====== DATASET RECORDS ======
-- ==== Sys2Proof/Machine/Steep.lean ====
section
/-! DEFINITION. The arithmetic of steeping and straining: w (R96), block scores (R100, R101), selection (R103, R104), coverage (R107),
residual write-back (R98, R99), and the SIGN scale (R263). -/

namespace Sys2Proof.Machine
open Sys2Proof

/-- One element of w (R96): with error feedback g + r, without it g. -/
def steepElem (ef : Bool) (g r : Word) : Word := if ef then f32Add g r else g

/-- The score term of an element (R100). -/
def scoreTerm (z : Int) (x : Word) : Nat :=
  match f32Val x with
  | .fin _ m =>
    let q := scale2 (m * m) (-298 - z)
    Nat.min (rne q.1 q.2) (2 ^ 36)
  | _ => 2 ^ 36

/-- The score of a block from its elements below n (R101). -/
def blockScore (z : Int) (xs : List Word) : Nat := (xs.map (scoreTerm z)).foldl (· + ·) 0

/-- K of a tensor entry (R103): `select` as R350 lays it out. -/
def kOf (b select : Nat) : Nat :=
  if bitAt select 31 then Nat.max 1 (b * (select % 2 ^ 16) / 2 ^ 16) else select % 2 ^ 31

/-- `x` comes before `y` in score order: higher score, then lower block number (R104). -/
def scoreBefore (x y : Nat × Nat) : Bool := decide (y.1 < x.1) || (x.1 == y.1 && decide (x.2 < y.2))

/-- A list sorted by insertion under a strict order. -/
def insertBy {α : Type} (lt : α → α → Bool) (x : α) : List α → List α
  | [] => [x]
  | y :: t => if lt x y then x :: y :: t else y :: insertBy lt x t

/-- A list sorted by insertion under a strict order. -/
def sortBy {α : Type} (lt : α → α → Bool) (l : List α) : List α := l.foldr (insertBy lt) []

/-- The confirmed set from group scores (R104), ascending. -/
def confirmedSet (scores : List Nat) (k : Nat) : List Nat :=
  sortBy (fun a b => decide (a < b)) (((sortBy scoreBefore scores.zipIdx).take k).map Prod.snd)

/-- The tiles of a position list: 16 positions each (R31). -/
def tiles16 {α : Type} (l : List α) : List (List α) := chunks 16 l

/-- Which predicted tiles are covered (R107). -/
def coveredTiles (pred conf : List Nat) : List Bool :=
  ((tiles16 pred).zip (tiles16 conf)).map (fun q => q.1 == q.2)

/-- Maximal runs of uncovered tiles, as first tile and number of tiles (R108). -/
def uncoveredRuns : Nat → List Bool → List (Nat × Nat)
  | _, [] => []
  | i, true :: t => uncoveredRuns (i + 1) t
  | i, false :: t =>
    match uncoveredRuns (i + 1) t with
    | (j, k) :: rest => if j = i + 1 then (i, k + 1) :: rest else (i, 1) :: (j, k) :: rest
    | [] => [(i, 1)]

/-- The new residual of an element (R98): w − d, and w where d is a zero. -/
def residElem (w d : Word) : Word := if (f32Val d).isZero then w else f32Sub w d

/-- What becomes part of a residual, and whether R99 replaced it. -/
def residFinal (w d : Word) : Word × Bool :=
  let r := residElem w d
  if (f32Val w).nonFinite || (f32Val r).nonFinite then (f32Zero, true) else (r, false)

/-- The exact mean of magnitudes rounded once, and NaN with any NaN or infinity (R143, R263). -/
def meanAbs (xs : List Word) : Word :=
  if xs.any (fun x => (f32Val x).nonFinite) then f32Nan
  else f32OfRat false ((xs.map (fun x => match f32Val x with | .fin _ m => m | _ => 0)).foldl (· + ·) 0) (Nat.max 1 xs.length)

/-- The sign code of an element (R64). -/
def signCode (x : Word) : Nat := (quantise .s1 0 0 0 (f32Val x)).code

end Sys2Proof.Machine
end

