-- ==== Sys2Proof/Machine/BrewTensor.lean ====
section
/-! DEFINITION. The tensor instructions of Brew: descriptors and regions (R255, R276, R277), the exchange instructions (R278 to R281), the
Infuser and copy instructions (R282 to R289), the buzz and output instructions (R292 to R294), FENCE (R275), and the taking of a gathered
row (R132, R133). -/

namespace Sys2Proof.Machine
open Sys2Proof

/-! ### Descriptors and regions (R255, R276, R277) -/

/-- The descriptor that TLD and TLDX load (R277). -/
def PartImage.tdOf (i : PartImage) (t : Nat) : Td :=
  if i.tensors.length ≤ t then Td.null
  else
    let e := i.entry t
    { rowlen := if e.method = .lowrank then e.b else 0, region := 0, view := false, method := e.method.code, rfmt := e.rfmt.code
      xfmt := e.xfmt.code, tensor := t, base := 0, n := e.n }

/-- A null descriptor (R255). -/
def Td.isNull (d : Td) : Bool := d.region == 15

/-- The elements of the comb buffer (R276). -/
def combElems : Nat := 1048576

/-- The extent of a region of a tensor, where it is available (R276). -/
def TensorEntry.extentOf (e : TensorEntry) (region : Nat) : Option Nat :=
  match region with
  | 0 | 1 | 6 => some e.n
  | 2 => if e.ef then some e.n else none
  | 3 => if e.method = .lowrank then some e.n else none
  | 4 => some (Nat.min e.n combElems)
  | 5 => if e.method = .lowrank then some (e.b * e.rank) else none
  | _ => none

/-- The stored format of a region (R276). -/
def TensorEntry.regionFmt (e : TensorEntry) (region : Nat) : Fmt :=
  match region with | 0 => e.gfmt | 1 => e.rfmt | 3 => e.opfmt | _ => .f32

/-- TVIEW (R277). -/
def PartImage.tview (i : PartImage) (q : Seqr) (d : Td) (mode : TviewMode) : Td :=
  if d.isNull then Td.null
  else
    let e := i.entry d.tensor
    match mode with
    | .range s n =>
      let base := (q.sreg s).toNat % 2 ^ 32
      match e.extentOf d.region with
      | none => Td.null
      | some x =>
        if base % 256 ≠ 0 ∨ x ≤ base ∨ n.toNat = 0 then Td.null
        else { d with base := base, n := Nat.min n.toNat (x - base), view := true }
    | .rowlen v => { d with rowlen := v.toNat }
    | .region g =>
      match e.extentOf g.toNat with
      | none => Td.null
      | some x => { d with region := g.toNat, base := 0, n := x, view := false }

/-- TINFO (R277). -/
def PartImage.tinfo (i : PartImage) (d : Td) (sel : Nat) : Nat :=
  if d.isNull then (if sel = 7 then 15 else 0)
  else
    let e := i.entry d.tensor
    match sel with
    | 0 => d.n
    | 1 => d.base
    | 2 => d.rowlen
    | 3 => d.tensor
    | 4 => blocksOf e.n
    | 5 => if e.method = .waggle then kOf (blocksOf e.n) e.select else 0
    | 6 => d.method
    | _ => d.region

/-- The partition's image that comb `c` runs. -/
def Block.imageOf (b : Block) (c : CombId) : PartImage :=
  match b.stepOf c with | some (p, _) => b.image p | none => b.image 0

/-- TLD (R277). -/
def execTld (c : CombId) (p : Pr) (td : TdReg) (idx : BitVec 16) (s : State) : Out :=
  s.act (fun b => b.issue c p (fun _ => false) (fun b => b.modSeq c (fun q => q.setTd td ((b.imageOf c).tdOf idx.toNat))))

/-- TLDX (R277). -/
def execTldx (c : CombId) (p : Pr) (td : TdReg) (sb : SReg) (s : State) : Out :=
  s.act (fun b => b.issue c p (fun q => q.isOpen sb) (fun b => b.modSeq c (fun q => q.setTd td ((b.imageOf c).tdOf (q.sreg sb).toNat))))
======
* _WHAT THE TASK ASKS_: Output only the lines from the top of the entries through the one holding "insertBy lt x t", copied exactly.

* _OUTPUT OF THE EXERCISE_:
-- ==== Sys2Proof/Machine/Steep.lean ====
section
/-! DEFINITION. The arithmetic of steeping and straining: w (R96), block scores (R100, R101), selection (R103, R104), coverage (R107),
residual write-back (R98, R99), and the SIGN scale (R263). -/

namespace Sys2Proof.Machine
open Sys2Proof

/-- One element of w (R96): with error feedback g + r, without it g. -/
def steepElem (ef : Bool) (g r : Word) : Word := if ef then f32Add g r else g

/-- The score term of an element (R100). -/
def scoreTerm (z : Int) (x : Word) : Nat :=
  match f32Val x with
  | .fin _ m =>
    let q := scale2 (m * m) (-298 - z)
    Nat.min (rne q.1 q.2) (2 ^ 36)
  | _ => 2 ^ 36

/-- The score of a block from its elements below n (R101). -/
def blockScore (z : Int) (xs : List Word) : Nat := (xs.map (scoreTerm z)).foldl (· + ·) 0

/-- K of a tensor entry (R103): `select` as R350 lays it out. -/
def kOf (b select : Nat) : Nat :=
  if bitAt select 31 then Nat.max 1 (b * (select % 2 ^ 16) / 2 ^ 16) else select % 2 ^ 31

/-- `x` comes before `y` in score order: higher score, then lower block number (R104). -/
def scoreBefore (x y : Nat × Nat) : Bool := decide (y.1 < x.1) || (x.1 == y.1 && decide (x.2 < y.2))

/-- A list sorted by insertion under a strict order. -/
def insertBy {α : Type} (lt : α → α → Bool) (x : α) : List α → List α
  | [] => [x]
  | y :: t => if lt x y then x :: y :: t else y :: insertBy lt x t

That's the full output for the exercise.